Piraterie et détournement
Eugénie Denarnaud est paysagiste et artiste, une double compétence qui lui permet de regarder la nature comme un terrain d’expérience esthétique et comme une source de connaissance. Mais les deux choses vont souvent de pair, on le voit bien avec les grands herbiers du dix-septième ou du dix-huitième siècle qui disposaient avec une rigueur et un sens parfait de la composition les plantes à étudier. Cette façon classique d’organiser le savoir et de se livrer à de subtiles taxinomies provient d’une tradition ancienne alliant les organisations les plus rigoureuses à des inventions formelles parfois surprenantes. Mais cette nomenclature latine dite scientifique et neutre recouvre une histoire coloniale à laquelle s’intéresse aussi Eugénie Denarnaud, y compris dans le processus de nomination des plantes qui a remplacé les noms indigènes par d’autres issus de la classification de Linné. Un geste dont, même aujourd’hui, on ne mesure pas toujours bien la violence.
Ces pratiques qui ont su magnifier des plantes de haut lignage que l’on retrouvera dans des serres royales ne correspondent pas à celles d’Eugénie Denarnaud davantage requise par les sujets les plus insignifiants comme ces tomates sauvages appelées ici, dans la région de San Raphael, des tchintallilos, des plantes non acclimatées. Elles poussent là où l’on ne songe pas à regarder, sur le bord des routes, dans des milieux interstitiels, des zones souvent abandonnées. « Ces plantes incarnent la clandestinité, l’imprévu, l’imprévisible » dit l’artiste qui les photographie pour mieux faire valoir leur force de résistance. Car malgré les techniques de l’agriculture moderne qui nivelle et uniformise tout, elles se reproduisent en échappant au contrôle du vivant qu’impose l’organisation industrielle de nos cultures.
Cette organisation transforme d’ailleurs les plantes, les arbres, les fruits en marchandises quasi manufacturées comme ces régimes de bananes enveloppées de papier journal recyclé et emballées dans des sacs en plastique de couleur. Ces sortes de wrapping bananas, entre Andy Warhol et Christo, pourraient transformer ces plantations en figures hallucinées d’un musée d’art contemporain à l’abandon livré à la nature sauvage.
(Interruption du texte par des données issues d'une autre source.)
-- ==== Sys2Proof/Machine/State.lean ====
section
/-!
DEFINITION. The state of the block (spec/10_state.md rule R20), its outputs (spec/00_scope.md rule R7), the reasons a step can
stop, and the state after RESET (spec/10_state.md rule R37).
-/

namespace Sys2Proof.Machine

/-- The serial device's four registers (R20, R23 to R26). -/
structure Uart where
  control : Byte
  txData  : Byte
  status  : Byte
  rxData  : Byte
deriving DecidableEq, Repr

/-- The timer's two registers and its hidden prescaler (R20, R27 to R29). -/
structure Timer where
  data      : Byte
  control   : Byte
  prescaler : BitVec 7
deriving DecidableEq, Repr

/-- The events of R7. `trace c b` is the waveform sample `TRACE(c, b)`. -/
inductive Event where
  | tx (byte : Byte)
  | irqUartRx
  | irqTimer
  | trace (cycles : Nat) (bit : Bool)
deriving DecidableEq, Repr

/-- The block has no fault: "no operation of the block fails, faults, traps, stalls or returns an undefined value" (R180). No
definition raises one, and none can be written down. Safe. -/
inductive Fault where
deriving DecidableEq, Repr

/-- Why an operation or a step gives no next state. -/
inductive Refusal where
  /-- An operation without a meaning yet; raised by no arm of exec now. Safe. -/
  | notModelled (mnemonic : String)
  /-- Raised by step: the stimulus at the front of `inputs` decodes to no operation (R84, R88). Safe. -/
  | undecodable (why : DecodeError)
  /-- Raised by every operation but RESET and its parts: "A transaction before RESET has no meaning" (R204). Safe. -/
  | beforeReset
  /-- Raised by RESET, UART.ATTACH and TIMER.ATTACH once RESET has been performed: a second RESET is refused (R201, U14).
  Safe. -/
  | secondReset
  /-- Raised by MEM.RD and MEM.WR presented by themselves with an address that is not plain memory: their operand is an
  address with sel = MEM (R104, R105), and the shadowed bytes are never reached (R108). Safe (log 13). -/
  | memNotSelected
deriving DecidableEq, Repr

/-- The state of the block. The first four fields are the nine elements of R20 (four serial registers, three of the timer,
the memory, the cycle counter). The others are the model's own: `cfg` is the configuration, which no operation writes (R5,
log 1); `attached` says that RESET has been performed (R201, R204, log 5); `inputs` are the stimuli still to be handled,
oldest first (R2, R7, log 3); `response` is what the latest operation answered and `events` the output log, oldest first
(R7, log 7): no rule reads either. `mem` lists the bytes that differ from the image (R30, log 9). -/
structure State where
  uart     : Uart
  timer    : Timer
  mem      : List Host.Cell
  cycles   : Nat
  cfg      : Config
  attached : Bool
  inputs   : List Stimulus
  response : Option Byte
  events   : List Event
deriving DecidableEq, Repr

/-- The state right after RESET under a configuration (R37, R200): nothing pending, nothing answered, nothing emitted. -/
def State.afterReset (c : Config) : State :=
  { uart     := { control := uartControlReset, txData := uartTxDataReset, status := uartStatusReset,
                  rxData := uartRxDataReset }
    timer    := { data := timerDataReset, control := timerControlReset c, prescaler := prescaleConst c }
    mem      := []
    cycles   := 0
    cfg      := c
    attached := true
    inputs   := []
    response := none
    events   := [] }

/-- The machine right after reset, under the configuration that is left open (R37; log 2). -/
def State.reset : State := State.afterReset Config.actual

end Sys2Proof.Machine
end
Mais ces bananiers sous le regard d’Eugénie Denarnaud deviennent en fait des abstractions dont elle a su capter les puissances métamorphiques, entre sculptures et peintures.
Le papier journal qui enveloppe les régimes de fruits est aussi un transmetteur d’information et de consommation. C’est surtout le médium d’un discours médiatique qui banalise et lisse des savoirs et des compétences singulières dont ne restent plus que des signes sans véritable signification ; un « prêt à penser », comme on parle de « prêt à porter » qui confisque la véritable réflexion si aucun travail d’enquête personnelle n’en accompagne la lecture. Ce travail se poursuit pour l’artiste de différentes façons. « Mon projet, déclare-t-elle, a à voir avec l’empreinte. Je recueille au moyen de photographies, d’herbiers, de moulages. Je capte à travers ces trois médiums un instant décisif qui rend possible l’existence de ce qui est prélevé. »
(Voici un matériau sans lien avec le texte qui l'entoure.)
-- ==== Sys2Proof/Machine/Timer.lean ====
section
/-!
DEFINITION. The interval timer: attach, two reads, two writes and the advance of the clock (spec/42_timer.md rules R150 to
R155 and R161), with the closed form of the advance (rule R156).
-/

namespace Sys2Proof.Machine

/-! ### Attach -/

/-- R150. -/
def timerAttached (s : State) : State :=
  s.setTimer { data := timerDataReset, control := timerControlReset s.cfg, prescaler := prescaleConst s.cfg }

/-- `TIMER.ATTACH` (R150), the second part of RESET; before RESET only (R201; log 6). -/
def execTimerAttach (s : State) : Host.Outcome State Fault Refusal := whenUnattached s (timerAttached s.quiet)

/-! ### Reads -/

/-- R151. -/
def timerReadData (s : State) : State := s.respond s.timer.data

/-- R152: bit 3 reads 0. -/
def timerReadControl (s : State) : State := s.respond (timerControlRead s.timer.control)

/-- `TIMER.RD.DATA` (R151). -/
def execTimerRdData (s : State) : Host.Outcome State Fault Refusal := whenAttached s (timerReadData s)

/-- `TIMER.RD.CONTROL` (R152). -/
def execTimerRdControl (s : State) : Host.Outcome State Fault Refusal := whenAttached s (timerReadControl s)

/-! ### Writes -/

/-- R153: the counter only; the prescaler is not reloaded (D28, log 22). -/
def timerWriteData (data : Byte) (s : State) : State := s.quiet.setTimer { s.timer with data := data }

/-- R154: `PRST` written 1 reloads the prescaler; bits 7:4 are stored, bits 3:0 become the constant. -/
def timerWriteControl (data : Byte) (s : State) : State :=
  s.quiet.setTimer
    { s.timer with
      prescaler := if timerPrst data then prescaleConst s.cfg else s.timer.prescaler
      control := timerControlStore (pselConst s.cfg) data }

/-- `TIMER.WR.DATA` (R153). -/
def execTimerWrData (data : Byte) (s : State) : Host.Outcome State Fault Refusal := whenAttached s (timerWriteData data s)

/-- `TIMER.WR.CONTROL` (R154). -/
def execTimerWrControl (data : Byte) (s : State) : Host.Outcome State Fault Refusal :=
  whenAttached s (timerWriteControl data s)

/-! ### Advance -/

/-- The underflow of the data counter (R155): wrap to 0xFF, set `IF`, and report unless `ID` is set; setting `IF` leaves
`ID` as it is. -/
def timerUnderflow (s : State) : State :=
  if timerId s.timer.control then s.setTimer { s.timer with data := 0xFF, control := setTimerIf s.timer.control }
  else (s.setTimer { s.timer with data := 0xFF, control := setTimerIf s.timer.control }).reportIrq .irqTimer

/-- What a tick does to the data counter (R155). -/
def timerCount (s : State) : State :=
  if s.timer.data = 0x00 then timerUnderflow s else s.setTimer { s.timer with data := s.timer.data - 1 }

/-- One elapsed cycle (R155): the prescaler counts down, and when it reaches 0 it is reloaded and the counter steps. The
7-bit prescaler is at least 1 between stimuli (R38); in a state where it is 0 the decrement wraps (DESIGN CHOICE, unsafe,
log 10). -/
def timerCycle (s : State) : State :=
  if s.timer.prescaler - 1 = 0 then timerCount (s.setTimer { s.timer with prescaler := prescaleConst s.cfg })
  else s.setTimer { s.timer with prescaler := s.timer.prescaler - 1 }

/-- `repeat n times` (R155). -/
def timerCycles : Nat → State → State
  | 0, s => s
  | n + 1, s => timerCycles n (timerCycle s)

/-- R155 and R161: the loop, and then `cycles + n`. -/
def timerAdvanced (n : Nat) (s : State) : State :=
  (timerCycles n s.quiet).setCycles (s.cycles + n)

/-- `TIMER.ADVANCE` (R155). -/
def execTimerAdvance (n : Nat) (s : State) : Host.Outcome State Fault Refusal := whenAttached s (timerAdvanced n s)

/-! ### The closed form (R156) -/

/-- R156: the number of ticks in `n` cycles from prescaler value `p`. -/
def closedTicks (P p n : Nat) : Nat := if n < p then 0 else 1 + (n - p) / P

/-- R156: the prescaler after `n` cycles. -/
def closedPrescaler (P p n : Nat) : Nat := if n < p then p - n else P - (n - p) % P

/-- R156: the number of underflows in `k` ticks from counter value `d`. -/
def closedUnderflows (d k : Nat) : Nat := if k ≤ d then 0 else 1 + (k - d - 1) / 256

/-- R156: the counter after `k` ticks, `(d - k) mod 256`. -/
def closedData (d k : Nat) : Nat := (((d : Int) - (k : Int)) % 256).toNat

/-! ### The register multiplexer (R67) -/

/-- The read a register offset selects. -/
def timerRead (off : BitVec 1) (s : State) : State :=
  match timerRegAt off with
  | .data => timerReadData s
  | .control => timerReadControl s

/-- The write a register offset selects. -/
def timerWrite (off : BitVec 1) (data : Byte) (s : State) : State :=
  match timerRegAt off with
  | .data => timerWriteData data s
  | .control => timerWriteControl data s

end Sys2Proof.Machine
end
De ce point de vue-là pas de différence entre l’herborisation et la photographie. Pas non plus au fond entre l’art et la science. Etre un artiste c’est aussi retrouver les vertus médicinales oubliées de certaines plantes, leurs propriétés occultes, leurs valeurs curatives réservées aux magiciens de la terre qui empruntent des voies de traverses et, à la façon des pirates, déroutent les cargos des industries pharmaceutiques pour le bien être esthétique et thérapeutique de ceux qui vivent au plus près de la nature et savent dialoguer avec elle.